Activity:
Output each entry in full so that the result matches the data exactly.

Dataset entries:
────────────────
-- ==== Sys2Proof/Laws/Decode.lean ====
section
/-! SUPPORT. The fields of a frame built from an operand and an opcode, and the opcode map read both ways
(spec/30_encoding.md R90 to R95). -/

namespace Sys2Proof

@[simp] theorem opcodeOf_mkFrame (v : U32) (c : BitVec 8) : opcodeOf (mkFrame v c) = c := by
  ext i hi
  have h1 : i < 32 := by omega
  have h2 : i < 64 := by omega
  simp [opcodeOf, mkFrame, h1, h2, hi, ← BitVec.getLsbD_eq_getElem]

@[simp] theorem rsvdOf_mkFrame (v : U32) (c : BitVec 8) : rsvdOf (mkFrame v c) = 0#24 := by
  ext i hi
  have h1 : 8 + i < 32 := by omega
  simp [rsvdOf, mkFrame, h1]

@[simp] theorem operandOf_mkFrame (v : U32) (c : BitVec 8) : operandOf (mkFrame v c) = v := by
  ext i hi
  have h1 : 32 + i < 64 := by omega
  have h2 : i < 64 := by omega
  have h3 : c.getLsbD (32 + i) = false := BitVec.getLsbD_of_ge c _ (by omega)
  simp [operandOf, mkFrame, h1, h2, h3, hi, ← BitVec.getLsbD_eq_getElem]

/-- The opcode map of R95 read backwards is the opcode of each command. -/
@[simp] theorem ofOpcode_opcode (o : Op) : Op.ofOpcode o.opcode = some o := by
  cases o <;> rfl

/-- Only a command's own opcode selects it. -/
theorem opcode_of_ofOpcode {c : BitVec 8} {o : Op} (h : Op.ofOpcode c = some o) : o.opcode = c := by
  revert o
  revert c
  decide +kernel

/-- The operand of a command with operand bits `v`: `v` itself where the operand type takes all of it. -/
theorem operand_withOperand (o : Op) (v : U32)
    (hn : o.operandType = .none → v = 0#32) (hu : o.operandType = .u16 → v.extractLsb' 16 16 = 0#16) :
    (o.withOperand v).operand = v := by
  cases o <;> simp_all [Op.withOperand, Instr.operand, Op.operandType]
  ext i hi
  by_cases h : i < 16
  · simp [BitVec.getElem_setWidth, h, BitVec.getLsbD_eq_getElem hi]
  · have h2 : (v.extractLsb' 16 16).getLsbD (i - 16) = false := by rw [hu]; simp
    have h3 : i - 16 < 16 := by omega
    have h4 : 16 + (i - 16) = i := by omega
    simp only [BitVec.getLsbD_extractLsb', h3, decide_true, Bool.true_and, h4] at h2
    have h5 : v[i] = false := by rw [← BitVec.getLsbD_eq_getElem]; exact h2
    simp [BitVec.getElem_setWidth, h, h5]

@[simp] theorem op_withOperand (o : Op) (v : U32) : (o.withOperand v).op = o := by
  cases o <;> rfl

/-- What the decoder accepts, said once (R97, R100). -/
theorem decode_eq_ok {f : Frame} {i : Instr} (h : decode f = .ok i) :
    ∃ o, Op.ofOpcode (opcodeOf f) = some o ∧ rsvdOf f = 0#24 ∧
      (o.operandType = .none → operandOf f = 0#32) ∧
      (o.operandType = .u16 → (operandOf f).extractLsb' 16 16 = 0#16) ∧
      i = o.withOperand (operandOf f) := by
  unfold decode at h
  split at h
  · cases h
  · rename_i o ho
    split at h
    · cases h
    · split at h
      · cases h
      · split at h
        · cases h
        · rename_i h1 h2 h3
          cases h
          refine ⟨o, ho, ?_, ?_, ?_, rfl⟩
          · simpa using h1
          · intro hn
            by_contra hne
            exact h2 ⟨hn, hne⟩
          · intro hn
            by_contra hne
            exact h3 ⟨hn, hne⟩

end Sys2Proof
end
────────────────
Answer box:
-- ==== Sys2Proof/Laws/Decode.lean ====
section
/-! SUPPORT. The fields of a frame built from an operand and an opcode, and the opcode map read both ways
(spec/30_encoding.md R90 to R95). -/

namespace Sys2Proof

@[simp] theorem opcodeOf_mkFrame (v : U32) (c : BitVec 8) : opcodeOf (mkFrame v c) = c := by
  ext i hi
  have h1 : i < 32 := by omega
  have h2 : i < 64 := by omega
  simp [opcodeOf, mkFrame, h1, h2, hi, ← BitVec.getLsbD_eq_getElem]

@[simp] theorem rsvdOf_mkFrame (v : U32) (c : BitVec 8) : rsvdOf (mkFrame v c) = 0#24 := by
  ext i hi
  have h1 : 8 + i < 32 := by omega
  simp [rsvdOf, mkFrame, h1]

@[simp] theorem operandOf_mkFrame (v : U32) (c : BitVec 8) : operandOf (mkFrame v c) = v := by
  ext i hi
  have h1 : 32 + i < 64 := by omega
  have h2 : i < 64 := by omega
  have h3 : c.getLsbD (32 + i) = false := BitVec.getLsbD_of_ge c _ (by omega)
  simp [operandOf, mkFrame, h1, h2, h3, hi, ← BitVec.getLsbD_eq_getElem]

/-- The opcode map of R95 read backwards is the opcode of each command. -/
@[simp] theorem ofOpcode_opcode (o : Op) : Op.ofOpcode o.opcode = some o := by
  cases o <;> rfl

/-- Only a command's own opcode selects it. -/
theorem opcode_of_ofOpcode {c : BitVec 8} {o : Op} (h : Op.ofOpcode c = some o) : o.opcode = c := by
  revert o
  revert c
  decide +kernel

/-- The operand of a command with operand bits `v`: `v` itself where the operand type takes all of it. -/
theorem operand_withOperand (o : Op) (v : U32)
    (hn : o.operandType = .none → v = 0#32) (hu : o.operandType = .u16 → v.extractLsb' 16 16 = 0#16) :
    (o.withOperand v).operand = v := by
  cases o <;> simp_all [Op.withOperand, Instr.operand, Op.operandType]
  ext i hi
  by_cases h : i < 16
  · simp [BitVec.getElem_setWidth, h, BitVec.getLsbD_eq_getElem hi]
  · have h2 : (v.extractLsb' 16 16).getLsbD (i - 16) = false := by rw [hu]; simp
    have h3 : i - 16 < 16 := by omega
    have h4 : 16 + (i - 16) = i := by omega
    simp only [BitVec.getLsbD_extractLsb', h3, decide_true, Bool.true_and, h4] at h2
    have h5 : v[i] = false := by rw [← BitVec.getLsbD_eq_getElem]; exact h2
    simp [BitVec.getElem_setWidth, h, h5]

@[simp] theorem op_withOperand (o : Op) (v : U32) : (o.withOperand v).op = o := by
  cases o <;> rfl

/-- What the decoder accepts, said once (R97, R100). -/
theorem decode_eq_ok {f : Frame} {i : Instr} (h : decode f = .ok i) :
    ∃ o, Op.ofOpcode (opcodeOf f) = some o ∧ rsvdOf f = 0#24 ∧
      (o.operandType = .none → operandOf f = 0#32) ∧
      (o.operandType = .u16 → (operandOf f).extractLsb' 16 16 = 0#16) ∧
      i = o.withOperand (operandOf f) := by
  unfold decode at h
  split at h
  · cases h
  · rename_i o ho
    split at h
    · cases h
    · split at h
      · cases h
      · split at h
        · cases h
        · rename_i h1 h2 h3
          cases h
          refine ⟨o, ho, ?_, ?_, ?_, rfl⟩
          · simpa using h1
          · intro hn
            by_contra hne
            exact h2 ⟨hn, hne⟩
          · intro hn
            by_contra hne
            exact h3 ⟨hn, hne⟩

end Sys2Proof
end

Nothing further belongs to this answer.